** GIVEN DATA follows **

-- ==== Sys2Proof/Certificates/Slice0/Obligations.lean ====
section
/-! DEFINITION. The statements for the provers. Words used below: an operand `Resolves` to a location; a location is
`Readable`, `Writable`, and holds `valueOf`; `StoresOnly` says what a store changes (Sys2Proof/Safety.lean). -/

open Sys2Proof Sys2Proof.Machine

/-! ## Encoding -/

/-- Words written out from the encodings of 30_encoding.md R104, R105 and of the instruction rules decode to their
instructions. -/
def Obligations.DecodeSpecWords : Prop :=
  decode .mc68000 [0xD041#16] = .done (.add 0 .w .toReg (.dn 1)) [] ∧
  decode .mc68000 [0x2318#16] = .done (.moveL (.postInc 0) (.preDec 1)) [] ∧
  decode .mc68000 [0x0603#16, 0x007F#16] = .done (.addi .b 0x7F#32 (.dn 3)) [] ∧
  decode .mc68000 [0x48E7#16, 0xC080#16] = .done (.movemToMem true 0xC080#16 (.preDec 7)) [] ∧
  decode .mc68000 [0x51C8#16, 0xFFFC#16] = .done (.dbcc .f 0 0xFFFC#16) [] ∧
  decode .mc68000 [0xE2A2#16] = .done (.asrReg (.reg 1) .l 2) [] ∧
  decode .mc68000 [0x4AFC#16] = .done .illegal [] ∧
  decode .mc68000 [0xA000#16] = .reject .lineA

/-- Decoding the words of a well-formed instruction gives the instruction back and leaves the words after it, for every
member, every instruction and every operand (30_encoding.md R92, R104, R105; 40_addressing_modes.md R149, R150, R156). -/
def Obligations.DecodeOfEncode : Prop :=
  ∀ (cpu : Cpu) (i : Instr) (rest : List Word16), i.wf cpu = true → decode cpu (encode i ++ rest) = .done i rest

/-- What the decoder accepts is a well-formed instruction of the member, and it consumes exactly the instruction's words
(30_encoding.md R91, R118; 40_addressing_modes.md R155). -/
def Obligations.DecodedIsWellFormed : Prop :=
  ∀ (cpu : Cpu) (ws rest : List Word16) (i : Instr),
    decode cpu ws = .done i rest → i.wf cpu = true ∧ ws.length = i.words + rest.length

/-! ## Conditions, flags, shifts, decimal arithmetic -/

/-- The sixteen conditions by their 4-bit encodings, and their mnemonics in that order (10_state.md R36). -/
def Obligations.ConditionTable : Prop :=
  [Cond.t, .f, .hi, .ls, .cc, .cs, .ne, .eq, .vc, .vs, .pl, .mi, .ge, .lt, .gt, .le].map condBits =
    (List.range 16).map (BitVec.ofNat 4) ∧
  ∀ f : Ccr,
    f.holds (condOf 0#4) = true ∧ f.holds (condOf 1#4) = false ∧
    f.holds (condOf 2#4) = (!f.c && !f.z) ∧ f.holds (condOf 3#4) = (f.c || f.z) ∧
    f.holds (condOf 4#4) = !f.c ∧ f.holds (condOf 5#4) = f.c ∧
    f.holds (condOf 6#4) = !f.z ∧ f.holds (condOf 7#4) = f.z ∧
    f.holds (condOf 8#4) = !f.v ∧ f.holds (condOf 9#4) = f.v ∧
    f.holds (condOf 10#4) = !f.n ∧ f.holds (condOf 11#4) = f.n ∧
    f.holds (condOf 12#4) = ((f.n && f.v) || (!f.n && !f.v)) ∧ f.holds (condOf 13#4) = ((f.n && !f.v) || (!f.n && f.v)) ∧
    f.holds (condOf 14#4) = ((f.n && f.v && !f.z) || (!f.n && !f.v && !f.z)) ∧
    f.holds (condOf 15#4) = (f.z || (f.n && !f.v) || (!f.n && f.v))

/-- `add(s, d, x, sz)` (42_integer_arithmetic.md R201): the sum modulo 2^sz, C the carry out, V the signed overflow, N and Z
of the result; and the two Boolean formulas that R201 says equal C and V (without carry in). -/
def Obligations.AdditionFlags : Prop :=
  ∀ (sz : Size) (s d : Word) (x : Bool),
    let a := addOf sz s d x
    let us := s.toNat % 2 ^ sz.bits
    let ud := d.toNat % 2 ^ sz.bits
    let sm := s.getLsbD (sz.bits - 1)
    let dm := d.getLsbD (sz.bits - 1)
    let rm := a.res.getLsbD (sz.bits - 1)
    a.res.toNat = (us + ud + x.toNat) % 2 ^ sz.bits ∧
    a.c = decide (2 ^ sz.bits ≤ us + ud + x.toNat) ∧
    a.v = (sm == dm && rm != sm) ∧
    a.n = rm ∧ a.z = (a.res == 0#32) ∧
    a.v = ((sm && dm && !rm) || (!sm && !dm && rm)) ∧
    a.c = ((sm && dm) || (!rm && dm) || (sm && !rm))

/-- `sub(s, d, x, sz)` (42_integer_arithmetic.md R202): the difference modulo 2^sz, C the borrow, V the signed overflow, N and
Z of the result; and the two Boolean formulas that R202 says equal C and V. -/
def Obligations.SubtractionFlags : Prop :=
  ∀ (sz : Size) (s d : Word) (x : Bool),
    let a := subOf sz s d x
    let us := s.toNat % 2 ^ sz.bits
    let ud := d.toNat % 2 ^ sz.bits
    let sm := s.getLsbD (sz.bits - 1)
    let dm := d.getLsbD (sz.bits - 1)
    let rm := a.res.getLsbD (sz.bits - 1)
    (a.res.toNat : Int) = ((ud : Int) - us - x.toNat) % 2 ^ sz.bits ∧
    a.c = decide (ud < us + x.toNat) ∧
    a.v = (sm != dm && rm != dm) ∧
    a.n = rm ∧ a.z = (a.res == 0#32) ∧
    a.v = ((!sm && dm && !rm) || (sm && !dm && rm)) ∧
    a.c = ((sm && !dm) || (rm && !dm) || (sm && rm))

/-- Negation is `sub(d, 0, x, sz)` (42_integer_arithmetic.md R203): V = Dm & Rm and C = Dm | Rm; without borrow V is set only
for the operand 100…0 and C for every nonzero operand. -/
def Obligations.NegationFlags : Prop :=
  ∀ (sz : Size) (d : Word) (x : Bool),
    let a := subOf sz d 0#32 x
    let dm := d.getLsbD (sz.bits - 1)
    let rm := a.res.getLsbD (sz.bits - 1)
    a.v = (dm && rm) ∧ a.c = (dm || rm) ∧
    (x = false → (a.v = true ↔ d.toNat % 2 ^ sz.bits = 2 ^ (sz.bits - 1)) ∧ (a.c = true ↔ d.toNat % 2 ^ sz.bits ≠ 0))

/-- `flags_logic(r, sz)` (42_integer_arithmetic.md R200): N is the most significant bit, Z whether the result is zero, V and C
are cleared, X is kept. -/
def Obligations.LogicFlags : Prop :=
  ∀ (old : Ccr) (sz : Size) (r : Word),
    old.logic sz r =
      { x := old.x, n := r.getLsbD (sz.bits - 1), z := decide (r.toNat % 2 ^ sz.bits = 0), v := false, c := false }

/-- The carry after a shift of one to 63 places, in closed form (44_shift_rotate.md R281): ASL, LSL `d[sz - r]` if `r <= sz`
else 0; ASR `d[min(r - 1, m)]`; LSR `d[r - 1]` if `r <= sz` else 0; ROL `d[(sz - r) mod sz]`, which is bit 0 of the result; ROR
`d[(r - 1) mod sz]`, which is bit m of the result; ROXL and ROXR bit `sz` of the rotated `sz + 1`-bit quantity, which is the
new X. -/
def Obligations.ShiftCarry : Prop :=
  ∀ (sz : Size) (r : Nat) (d : Word) (f : Ccr), 1 ≤ r → r ≤ 63 →
    let n := sz.bits
    let k := r % (n + 1)
    let t := f.x.toNat * 2 ^ n + d.toNat % 2 ^ n
    let out (op : ShiftOp) := (op.apply sz r d f).2
    let res (op : ShiftOp) := (op.apply sz r d f).1
    (out .asl).c = (if r ≤ n then d.getLsbD (n - r) else false) ∧ (out .asl).x = (out .asl).c ∧
    (out .lsl).c = (if r ≤ n then d.getLsbD (n - r) else false) ∧ (out .lsl).x = (out .lsl).c ∧
    (out .asr).c = d.getLsbD (min (r - 1) (n - 1)) ∧ (out .asr).x = (out .asr).c ∧
    (out .lsr).c = (if r ≤ n then d.getLsbD (r - 1) else false) ∧ (out .lsr).x = (out .lsr).c ∧
    (out .rol).c = d.getLsbD ((64 * n - r) % n) ∧ (out .rol).c = (res .rol).getLsbD 0 ∧
    (out .ror).c = d.getLsbD ((r - 1) % n) ∧ (out .ror).c = (res .ror).getLsbD (n - 1) ∧
    (out .roxl).c = (t * 2 ^ k + t / 2 ^ (n + 1 - k)).testBit n ∧ (out .roxl).x = (out .roxl).c ∧
    (out .roxr).c = (t / 2 ^ k + t * 2 ^ (n + 1 - k)).testBit n ∧ (out .roxr).x = (out .roxr).c

/-- The results of shifts and rotates in closed form, ROXL and ROXR as the low bits of X above the operand rotated by the
count modulo sz + 1, the V of ASL, and the flags after a count of zero (44_shift_rotate.md R271 to R278, R282). -/
def Obligations.ShiftResults : Prop :=
  ∀ (sz : Size) (r : Nat) (d : Word) (f : Ccr), r ≤ 63 →
    let n := sz.bits
    let u := d.toNat % 2 ^ n
    let k := r % n
    let x := f.x.toNat * 2 ^ n + u
    let j := r % (n + 1)
    let res (op : ShiftOp) := (op.apply sz r d f).1.toNat
    let out (op : ShiftOp) := (op.apply sz r d f).2
    res .asl = u * 2 ^ r % 2 ^ n ∧ res .lsl = u * 2 ^ r % 2 ^ n ∧ res .lsr = u / 2 ^ r ∧
    (∀ j < n, (res .asr).testBit j = d.getLsbD (min (j + r) (n - 1))) ∧
    res .rol = (u * 2 ^ k + u / 2 ^ (n - k)) % 2 ^ n ∧
    res .ror = (u / 2 ^ k + u * 2 ^ (n - k)) % 2 ^ n ∧
    res .roxl = (x * 2 ^ j + x / 2 ^ (n + 1 - j)) % 2 ^ (n + 1) % 2 ^ n ∧
    res .roxr = (x / 2 ^ j + x * 2 ^ (n + 1 - j)) % 2 ^ (n + 1) % 2 ^ n ∧
    ((out .asl).v = true ↔ ∃ j ≤ r, (decide (j < n) && d.getLsbD (n - 1 - j)) ≠ d.getLsbD (n - 1)) ∧
    (∀ op : ShiftOp, op ≠ .asl → (out op).v = false) ∧
    (∀ op : ShiftOp, (out op).n = (res op).testBit (n - 1) ∧ (out op).z = decide (res op = 0)) ∧
    (out .rol).x = f.x ∧ (out .ror).x = f.x ∧
    (r = 0 → ∀ op : ShiftOp,
      (out op).x = f.x ∧ (out op).v = false ∧ (out op).c = (if op = .roxl ∨ op = .roxr then f.x else false))

/-- Decimal addition and subtraction of valid digits (45_bit_bcd.md R305 to R308): the result is valid, and with the carry or
borrow it is the exact decimal sum or difference. -/
def Obligations.DecimalArithmetic : Prop :=
  ∀ (s d : Byte) (x : Bool), bcdValid s = true → bcdValid d = true →
    bcdValid (bcdAdd s d x).res = true ∧
    bcdToNat (bcdAdd s d x).res + 100 * (bcdAdd s d x).c.toNat = bcdToNat s + bcdToNat d + x.toNat ∧
    bcdValid (bcdSub s d x).res = true ∧
    bcdToNat (bcdSub s d x).res + bcdToNat s + x.toNat = bcdToNat d + 100 * (bcdSub s d x).c.toNat

/-! ## Memory -/

/-- Memory is big-endian (20_memory.md R61): a store of size `sz` puts the value's bytes at rising addresses, high-order
first; the operand reads back; the byte at `a` is bits 31–24 of the long word at `a` and the word at `a + 2` its bits 15–0;
every other byte keeps its value. -/
def Obligations.StoreThenRead : Prop :=
  ∀ (s : State) (sz : Size) (a v : Word), s.mem.wf = true → 2 ≤ s.cfg.addrBits →
    (∀ j < sz.bytes, (s.store sz a v).byteAt (a + BitVec.ofNat 32 j) = byteOfValue sz v j) ∧
    (s.store sz a v).valueAt sz a = sz.low v ∧
    (s.store .l a v).byteAt a = v.extractLsb' 24 8 ∧
    (s.store .l a v).wordAt (a + 2#32) = v.extractLsb' 0 16 ∧
    BytesKept s (s.store sz a v) a sz.bytes ∧
    (s.store sz a v).mem.wf = true

/-- What a memory access may raise, in order (20_memory.md R64, R66, R80): Address Error for a word or long word at an odd
address on the members with ALIGN_FAULT, with no byte written; then Bus Error, where the platform does not admit one of the bytes,
whatever the others are; otherwise the access completes (one that reaches a device has no outcome: log 5). Of a store that a
bus error ends, the transfers before the failing one have landed and no other: nothing of an aligned byte or word, at most one word
half of an aligned long word (20_memory.md R69, R70), the bytes below the first failing one at an odd address of the members
without ALIGN_FAULT (R64; 92_eei_decisions.md D3, D10; that these add up to just that, on the MC68008 too, is the model's reading:
log 16). That a bus error records the operand's address, also where only a later byte of the operand has no memory, is the model's
choice (log 25). -/
def Obligations.AccessChecks : Prop :=
  ∀ (s : State) (fc : FuncCode) (sz : Size) (a v : Word),
    (s.cfg.cpu.is020 = false → sz ≠ .b → a.getLsbD 0 = true →
      (memRead fc sz a).run s = .error (.access ⟨false, a, false, fc⟩) s ∧
      (memWrite fc sz a v).run s = .error (.access ⟨false, a, true, fc⟩) s) ∧
    (s.misaligned sz a = false → s.verdict fc false sz a = .busError →
      (memRead fc sz a).run s = .error (.access ⟨true, a, false, fc⟩) s) ∧
    (s.misaligned sz a = false → s.verdict fc true sz a = .busError →
      ∃ t, (memWrite fc sz a v).run s = .error (.access ⟨true, a, true, fc⟩) t ∧ BytesKept s t a sz.bytes ∧
        (a.getLsbD 0 = false → sz ≠ .l → t = s) ∧
        (a.getLsbD 0 = false → sz = .l → t.mem = s.mem ∨
          (s.verdict fc true .w a ≠ .busError ∧ BytesKept s t a 2 ∧
            (s.verdict fc true .w a = .granted → t.mem = (s.store .w a (v >>> 16)).mem)) ∨
          (s.verdict fc true .w (a + 2#32) ≠ .busError ∧ BytesKept s t (a + 2#32) 2 ∧
            (s.verdict fc true .w (a + 2#32) = .granted → t.mem = (s.store .w (a + 2#32) v).mem))) ∧
        (a.getLsbD 0 = true → ∃ n < sz.bytes,
          (∀ j < n, s.byteVerdict fc true (a + BitVec.ofNat 32 j) ≠ .busError) ∧
          s.byteVerdict fc true (a + BitVec.ofNat 32 n) = .busError ∧
          (s.mem.wf = true → 2 ≤ s.cfg.addrBits → ∀ j < n,
            let x := a + BitVec.ofNat 32 j
            t.byteAt x = if s.byteVerdict fc true x = .granted then byteOfValue sz v j else s.byteAt x) ∧
          BytesKept s t a n)) ∧
    ((∃ x ∈ bytesFrom sz a, s.byteVerdict fc false x = .busError) → s.verdict fc false sz a = .busError) ∧
    ((∃ x ∈ bytesFrom sz a, s.byteVerdict fc true x = .busError) → s.verdict fc true sz a = .busError) ∧
    (s.accessible fc false sz a = true → (memRead fc sz a).run s = .ok (s.valueAt sz a) s) ∧
    (s.accessible fc true sz a = true → (memWrite fc sz a v).run s = .ok () (s.store sz a v))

** End of GIVEN DATA **

**DIRECTIONS**
Give the exact lines, and only those, from the line containing "f.holds (condOf 14#4)" through the line containing "f.holds (condOf 15#4)" in the entries above.

**REPLY**
    f.holds (condOf 14#4) = ((f.n && f.v && !f.z) || (!f.n && !f.v && !f.z)) ∧
    f.holds (condOf 15#4) = (f.z || (f.n && !f.v) || (!f.n && f.v))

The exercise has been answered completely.